I have a hunch that Priestland, perversely, may find life in the 6 more testing than it appeared at the World Cup. His chief attribute seemed then his general coolness – the boy making no claim to threaten the exclusivity of King John and his mercurial followers in the national out-half slot. He succeeded in being effective without sparkling and I wonder how that key balance – territory versus terrorism? – will play out this time.
Hook is surely a bigger talent, but one flawed or compromised or perceived to be, following the occasional interception of a killer pass. Given that much of the gut-churning tension generated by test matches inveigles its way into the heads/hearts/feet/hands of the number 10’s, the pulse of the Welsh side will calm or quicken according to the quality of will and the steel shown by Priestland or by Hook. Because – in one of their bigger calls? – the coaches have dispensed with the doughty Stephen Jones. May youth and imagination prosper.
The Irish fascinate me. Not just through their capacity to produce the world’s finest and most rewardingly sustaining drink – although many a thesis could be written to conjoin Guinness and creative genius – and then link that dubiously to numbers 4 to 7/possibly 8 on a rugby pitch. (I’m not going there, quite.) But Ireland have been and do remain a threat mostly(?) when the O’Connells to the Heaslips seem possessed of an electrically charged, patriotically driven fury. Then low-centred centres have relentlessly exploited newly-exposed soft-centres. That is still likely to be the Irish Way.
To be more specific, there are times when the Irish carry irresistibly – when the pick and go is developed into a carousel of green violence few can resist. O’Connell will be selflessly but in every sense leading this charge; as skipper and as totem for that special kind of focussed but physical examination. Ireland do have quality in the backs – witness the omission of Luke Fitzgerald – but a certain BOD has often been the baton-carrier into the lethal phases, has he not?
It strikes me that Bowe in flight is a classy but a pretty rare sight in recent times because of this sniping midfield obsession; one which works fiercely but historically only intermittently, often off the back of a roaring home crowd. Is this, I wonder a reflection of the lack of ubertalent as well as a mark of the propensity for world-class defiance?
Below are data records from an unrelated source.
/-- The errors of a command, with ERR_INFO (60_exceptions.md R232, R233); of an index of a bit, its bound. -/
inductive CommandError (s : State) : Instr → Raise → Prop
  | countLength : CommandError s .count { kind := .badLength, info := s.inLen }
  | emptyInput : CommandError s .build { kind := .emptyInput, info := 0 }
  | assignNoTree : CommandError s .assign { kind := .noTree, info := 0 }
  | noCodes : CommandError s .encode { kind := .noCodes, info := 0 }
  | encodeLength : CommandError s .encode { kind := .badLength, info := s.inLen }
  | unknownSymbol (k : Word) (hk : k.toNat < s.inLen.toNat)
      (hat : ∃ b, s.symAt k.toNat = some b ∧ (codeAt s.codes b).present = false)
      (hbefore : ∀ i, i < k.toNat → ∃ b, s.symAt i = some b ∧ (codeAt s.codes b).present = true) :
      CommandError s .encode { kind := .unknownSymbol, info := k }
  | encodeOverflow (k : Word) (hk : k.toNat < s.inLen.toNat) :
      CommandError s .encode { kind := .outputOverflow, info := k }
  | decodeNoTree : CommandError s .decode { kind := .noTree, info := 0 }
  | decodeLength : CommandError s .decode { kind := .badLength, info := s.bitLen }
  | malformedStream (k : Word) (hk : k.toNat < s.bitLen.toNat) :
      CommandError s .decode { kind := .malformedStream, info := k }
  | truncatedStream (k : Word) (hk : k.toNat < s.bitLen.toNat) :
      CommandError s .decode { kind := .truncatedStream, info := k }
  | decodeOverflow (k : Word) (hk : k.toNat < s.bitLen.toNat) :
      CommandError s .decode { kind := .outputOverflow, info := k }
  | illegal (c : Word) : CommandError s (.illegal c) { kind := .illegalCommand, info := c }

/-- An index below a length register fits in ERR_INFO. -/
theorem toNat_ofNat_of_lt_word {k : Nat} {len : Word} (h : k < len.toNat) : (BitVec.ofNat 32 k).toNat = k := by
  rw [BitVec.toNat_ofNat, Nat.mod_eq_of_lt (h.trans len.isLt)]

/-- The error that ends the encoding loop of ENCODE. -/
theorem commandError_of_encodeLoop {syms : List Byte} {out : List Bool} {e : Raise}
    (hread : readAll s.symAt s.inLen.toNat 0 = .ok syms)
    (hloop : encodeLoop s.codes s.params.bitCap syms 0 [] = (out, some e)) : CommandError s .encode e := by
  obtain ⟨hlen, hget⟩ := readAll_ok hread
  obtain ⟨-, hall⟩ | ⟨pre, b, post, kind, rfl, hpre, hstop, hkind⟩ := encodeLoop_cases s.codes s.params.bitCap syms 0 []
  · cases hall.symm.trans hloop
  · rw [hstop, Nat.zero_add] at hloop
    cases hloop
    rw [List.length_append, List.length_cons] at hlen
    have hk : pre.length < s.inLen.toNat := by omega
    have hinfo := toNat_ofNat_of_lt_word hk
    obtain ⟨rfl, hb⟩ | ⟨rfl, -⟩ := hkind
    · refine .unknownSymbol _ (hinfo.symm ▸ hk) ⟨b, ?_, hb⟩ fun i hi => ?_
      · simpa [hinfo] using hget pre.length (by simp)
      · rw [hinfo] at hi
        have hati := hget i (by simp; omega)
        rw [Nat.zero_add, List.getElem_append_left hi] at hati
        exact ⟨pre[i], hati, hpre _ (List.getElem_mem hi)⟩
    · exact .encodeOverflow _ (hinfo.symm ▸ hk)

/-- The error that ends the decoding loop of DECODE. -/
theorem commandError_of_decodeLoop {bits : List Bool} {out : List Byte} {e : Raise}
    (hread : readAll s.bitAt s.bitLen.toNat 0 = .ok bits)
    (hloop : decodeLoop s.arena s.root s.params.outCap bits 0 s.root [] 0 = (out, some e)) : CommandError s .decode e := by
  obtain ⟨hlen, -⟩ := readAll_ok hread
  obtain ⟨hkind, k, hk, hinfo⟩ := decodeLoop_error le_rfl (congrArg Prod.snd hloop)
  rw [Nat.zero_add, hlen] at hk
  have hlt : e.info.toNat < s.bitLen.toNat := by rwa [hinfo, toNat_ofNat_of_lt_word hk]
  obtain ⟨kind, info⟩ := e
  obtain rfl | rfl | rfl := hkind
  · exact .malformedStream info hlt
  · exact .truncatedStream info hlt
  · exact .decodeOverflow info hlt

/-- How a command that answers a next state ends: with success, or with one of its errors. -/
theorem exec_outcome {i : Instr} (h : exec i s = .next t) :
    ∃ r : Option Raise, t.err = r.map Raise.kind ∧ t.errInfo = (r.map Raise.info).getD 0 ∧ ∀ e, r = some e → CommandError s i e := by
  cases i with
  | count =>
    obtain ⟨-, rfl⟩ | ⟨-, syms, -, rfl⟩ := execCount_cases h
    · exact ⟨_, rfl, rfl, fun _ he => Option.some.inj he ▸ .countLength⟩
    · exact ⟨none, rfl, rfl, nofun⟩
  | build =>
    obtain ⟨-, rfl⟩ | ⟨T, -, rfl⟩ := execBuild_cases h
    · exact ⟨_, rfl, rfl, fun _ he => Option.some.inj he ▸ .emptyInput⟩
    · exact ⟨none, rfl, rfl, nofun⟩
  | assign =>
    obtain ⟨-, rfl⟩ | ⟨-, codes, -, rfl⟩ := execAssign_cases h
    · exact ⟨_, rfl, rfl, fun _ he => Option.some.inj he ▸ .assignNoTree⟩
    · exact ⟨none, rfl, rfl, nofun⟩
  | encode =>
    obtain ⟨-, rfl⟩ | ⟨-, -, rfl⟩ | ⟨-, -, syms, out, r, hread, hloop, rfl⟩ := execEncode_cases h
    · exact ⟨_, rfl, rfl, fun _ he => Option.some.inj he ▸ .noCodes⟩
    · exact ⟨_, rfl, rfl, fun _ he => Option.some.inj he ▸ .encodeLength⟩
    · exact ⟨r, rfl, rfl, fun e he => commandError_of_encodeLoop hread (he ▸ hloop)⟩
  | decode =>
    obtain ⟨-, rfl⟩ | ⟨-, -, rfl⟩ | ⟨-, -, bits, out, r, hread, hloop, rfl⟩ := execDecode_cases h
    · exact ⟨_, rfl, rfl, fun _ he => Option.some.inj he ▸ .decodeNoTree⟩
    · exact ⟨_, rfl, rfl, fun _ he => Option.some.inj he ▸ .decodeLength⟩
    · exact ⟨r, rfl, rfl, fun e he => commandError_of_decodeLoop hread (he ▸ hloop)⟩
  | illegal c =>
    cases h
    exact ⟨_, rfl, rfl, fun _ he => Option.some.inj he ▸ .illegal c⟩

/-- Settles O7: by the errors of each command. -/
theorem errorsAndTheirInfo : Obligations.ErrorsAndTheirInfo := by
  refine ⟨fun i s t e h he => ?_, fun i s t h => ?_, fun s => ?_⟩
  · obtain ⟨r, herr, -, hr⟩ := exec_outcome h
    obtain ⟨x, rfl, rfl⟩ := Option.map_eq_some_iff.1 (herr.symm.trans he)
    cases hr x rfl <;> simp
  · obtain ⟨r, herr, hinfo, hr⟩ := exec_outcome h
    rw [herr, hinfo]
    cases r with
    | none => simp
    | some x =>
      cases hr x rfl with
      | countLength | encodeLength | decodeLength => simp
      | emptyInput | assignNoTree | noCodes | decodeNoTree => simp
      | unknownSymbol k hk hat hbefore => simpa using ⟨hk, hat, hbefore⟩
      | encodeOverflow k hk | malformedStream k hk | truncatedStream k hk | decodeOverflow k hk => simpa using hk
      | illegal c => simp
  · rw [State.errCode]
    cases s.err with
    | none => simp
    | some e => cases e <;> decide

end Sys2Proof.Machine
end

section
/-! SUPPORT. The stream that ENCODE stores (20_memory.md R87, 43_encoder.md R183), read back bit by bit. -/

namespace Sys2Proof.Machine

theorem packWords_getElem? {n w : Nat} (h : w < n) (p : List Bool) :
    (packWords n p)[w]? = some (wordOfBits ((p.drop (32 * w)).take 32)) := by
  induction n generalizing w p with
  | zero => omega
  | succ n ih =>
    cases w with
    | zero => simp [packWords]
    | succ w => simp [packWords, ih (Nat.lt_of_succ_lt_succ h), Nat.mul_succ, Nat.add_comm 32]

/-- The bytes of a sequence of words, four to a word. -/
theorem flatMap_bytesOfWord_getElem? {ws : List Word} {w k : Nat} {v : Word} (hv : ws[w]? = some v) (hk : k < 4) :
    (ws.flatMap bytesOfWord)[4 * w + k]? = some (v.extractLsb' (8 * k) 8) := by
  induction ws generalizing w with
  | nil => cases hv
  | cons x ws ih =>
    rw [List.flatMap_cons]
    cases w with
    | zero =>
      cases hv
      rw [List.getElem?_append_left (by simpa using hk), Nat.mul_zero, Nat.zero_add]
      exact bytesOfWord_getElem _ k hk
    | succ w =>
      rw [List.getElem?_append_right (by simp; omega), bytesOfWord_length, show 4 * (w + 1) + k - 4 = 4 * w + k by omega]
      exact ih hv

/-- Bit `j` of a stream lies where BIT(j) does, 0 past its end. -/
theorem streamBytes_bit (out : List Bool) {j : Nat} (hj : j < 32 * ((out.length + 31) / 32)) :
    (streamBytes out)[4 * (j / 32) + (31 - j % 32) / 8]?.map (fun b => b.getLsbD (bitPos j)) = some (out.getD j false) := by
  have hword := packWords_getElem? (n := wordsFor out.length) (w := j / 32) (by rw [wordsFor]; omega) out
  have hlow : j % 32 < 32 := Nat.mod_lt j (by decide)
  have hbit : 8 * ((31 - j % 32) / 8) + (31 - j % 32) % 8 = 31 - j % 32 := Nat.div_add_mod _ 8
  rw [streamBytes, flatMap_bytesOfWord_getElem? hword (by omega), Option.map_some, bitPos, BitVec.getLsbD_extractLsb', hbit,
    getLsbD_wordOfBits, show 31 - (31 - j % 32) = j % 32 by omega, List.getD_eq_getElem?_getD,
    List.getElem?_take_of_lt hlow, List.getElem?_drop, Nat.div_add_mod, List.getD_eq_getElem?_getD]
  simp [Nat.mod_lt, Nat.sub_lt_succ]
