/-- A message of the length in MSG_LEN with an accepted key passes without an error, and its outputs are those of the
chaining rules (44_mode_controller.md R220, R222). -/
theorem passMessage_eq_messageOutputs {s : State} {ps : List Block} {nk nr : Nat} (hne : s.msgLen ≠ 0)
    (hlen : s.msgLen.toNat = 16 * ps.length) (hv : variant s.keyLen.toNat = some (nk, nr)) :
    ∃ t, SameMessageOperands s t ∧ passMessage ps s = some (t, messageOutputs s nk nr (ctrlDir s) ps) := by
  have hok : msgLenOk s = true := msgLenOk_iff.2 ⟨hne, by omega⟩
  have hopened : (msgBlocks s).toNat = ps.length := by rw [msgBlocks_toNat]; omega
  have hrounds : rounds (succeed (openMessage (expandAndStore nk nr s))) = nr := by
    obtain ⟨-, -, -, -, hnr⟩ := variant_bounds hv
    exact Nat.mod_eq_of_lt (by omega)
  have hstart : SameMessageOperands s (succeed (openMessage (expandAndStore nk nr s))) := ⟨rfl, rfl, rfl, rfl, rfl⟩
  obtain ⟨t, hsame, hpass⟩ := passBlocks_eq_chainBlocks (s := succeed (openMessage (expandAndStore nk nr s)))
    (ps := ps) hopened.ge (decide_eq_true (msgBlocks_ne_zero hok)).symm
  refine ⟨t, hstart.trans hsame, ?_⟩
  have hvector : blkOf (succeed (openMessage (expandAndStore nk nr s))).cv = startVector s := blkOf_quadOf _
  rw [hrounds, hvector] at hpass
  rw [passMessage, exec_msgStart hok hv]
  exact hpass

/-! ## Decryption undoes encryption -/

/-- Decryption of a block's output gives the block back and leaves the chaining vector encryption left
(44_mode_controller.md R231 to R234). -/
theorem passBlock_decrypt_encrypt (key : Nat → Block) (nr : Nat) (mode : Mode) (cv p : Block) :
    (passBlock key nr .decrypt mode cv (passBlock key nr .encrypt mode cv p).out).out = p ∧
      (passBlock key nr .decrypt mode cv (passBlock key nr .encrypt mode cv p).out).cv =
        (passBlock key nr .encrypt mode cv p).cv := by
  have hundo (b : Block) : (invCipher key nr (cipher key nr b).1).1 = b := (invCipherUndoesCipher key nr b).1
  cases mode with
  | ecb => exact ⟨hundo p, rfl⟩
  | cbc => exact ⟨by simp [passBlock, hundo], rfl⟩

theorem chainBlocks_decrypt_encrypt (key : Nat → Block) (nr : Nat) (mode : Mode) (cv : Block) (ps : List Block) :
    chainBlocks key nr .decrypt mode cv (chainBlocks key nr .encrypt mode cv ps) = ps := by
  induction ps generalizing cv with
  | nil => rfl
  | cons p ps ih =>
    obtain ⟨hout, hcv⟩ := passBlock_decrypt_encrypt key nr mode cv p
    simp [chainBlocks, hout, hcv, ih]

theorem chainBlocks_length (key : Nat → Block) (nr : Nat) (dir : Dir) (mode : Mode) (cv : Block) (ps : List Block) :
    (chainBlocks key nr dir mode cv ps).length = ps.length := by
  induction ps generalizing cv with
  | nil => rfl
  | cons p ps ih => simp [chainBlocks, ih]

/-- The host sets CTRL.DIR (10_state.md R24). -/
def setDir (s : State) : State := { s with ctrl := s.ctrl ||| 1 }

theorem ctrlDir_setDir (s : State) : ctrlDir (setDir s) = .decrypt :=
  ctrlDir_eq_decrypt_iff.2 (by simp [setDir])

/-- Setting DIR keeps MODE and IV_EN (10_state.md R24), so a message in a given direction has the same outputs. -/
theorem messageOutputs_setDir {s t : State} (h : SameMessageOperands s t) (nk nr : Nat) (dir : Dir)
    (ps : List Block) : messageOutputs (setDir t) nk nr dir ps = messageOutputs s nk nr dir ps := by
  simp [messageOutputs, setDir, ctrlMode, startVector, ctrlIvEn, h.ctrl, h.keyLen, h.key, h.iv]

/-- Settles O32: both passes give the outputs of the chaining rules from the same key, mode and first vector, and those
of decryption undo those of encryption. -/
theorem decryptedMessageIsTheOriginal : Obligations.DecryptedMessageIsTheOriginal := by
  intro s ps nk nr hne hlen hv hdir
  obtain ⟨t, hsame, hencrypt⟩ := passMessage_eq_messageOutputs hne hlen hv
  rw [ctrlDir_eq_encrypt_iff.2 hdir] at hencrypt
  have hlen' : t.msgLen.toNat = 16 * (messageOutputs s nk nr .encrypt ps).length := by
    rw [messageOutputs, chainBlocks_length, hsame.msgLen, hlen]
  obtain ⟨u, -, hdecrypt⟩ :=
    passMessage_eq_messageOutputs (s := setDir t) (hsame.msgLen.symm ▸ hne) hlen' (hsame.keyLen.symm ▸ hv)
  rw [ctrlDir_setDir, messageOutputs_setDir hsame, messageOutputs, messageOutputs,
    chainBlocks_decrypt_encrypt] at hdecrypt
  exact ⟨t, _, hencrypt, u, hdecrypt⟩

end Sys2Proof.Machine

/-! # NOP (45_control.md R250) -/

namespace Sys2Proof.Machine

/-- NOP writes ERR and BUSY, and nothing else (45_control.md R250). -/
theorem exec_nop (s : State) : exec .nop s = .next { s with err := 0, pending := none } := rfl

/-- Settles O8: the all-zero word is NOP's encoding and the only legal word with its opcode, a write of it to CMD is an
issue, and the completion writes only ERR and BUSY. -/
theorem nopOnlyClearsTheError : Obligations.NopOnlyClearsTheError := by
  have hfixed : ∀ n, Instr.nop ≠ .addRoundKey n := nofun
  exact ⟨(decode_eq_ok_iff_fixed hfixed).2 rfl, fun _ hop hw => decode_fixed_opcode_error hfixed hop hw,
    fun _ _ hr hp hi => ⟨_, step_issue hr hp hi, rfl, rfl⟩, exec_nop⟩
So I am fascinated by the onward roll of a part-green part-gold generation; which despite its relative consistency has spikes of over and underachievement. Which of these Irelands, these Wales’s, these Englands will actually turn up?
My opening gambits. As such they are hardly exhaustive – and I do intend to take on the Scots and the rest more forensically later. But with kick-offs so invitingly, so deliciously approaching, it does feel good as well as appropriate to be all mouth and no action for now.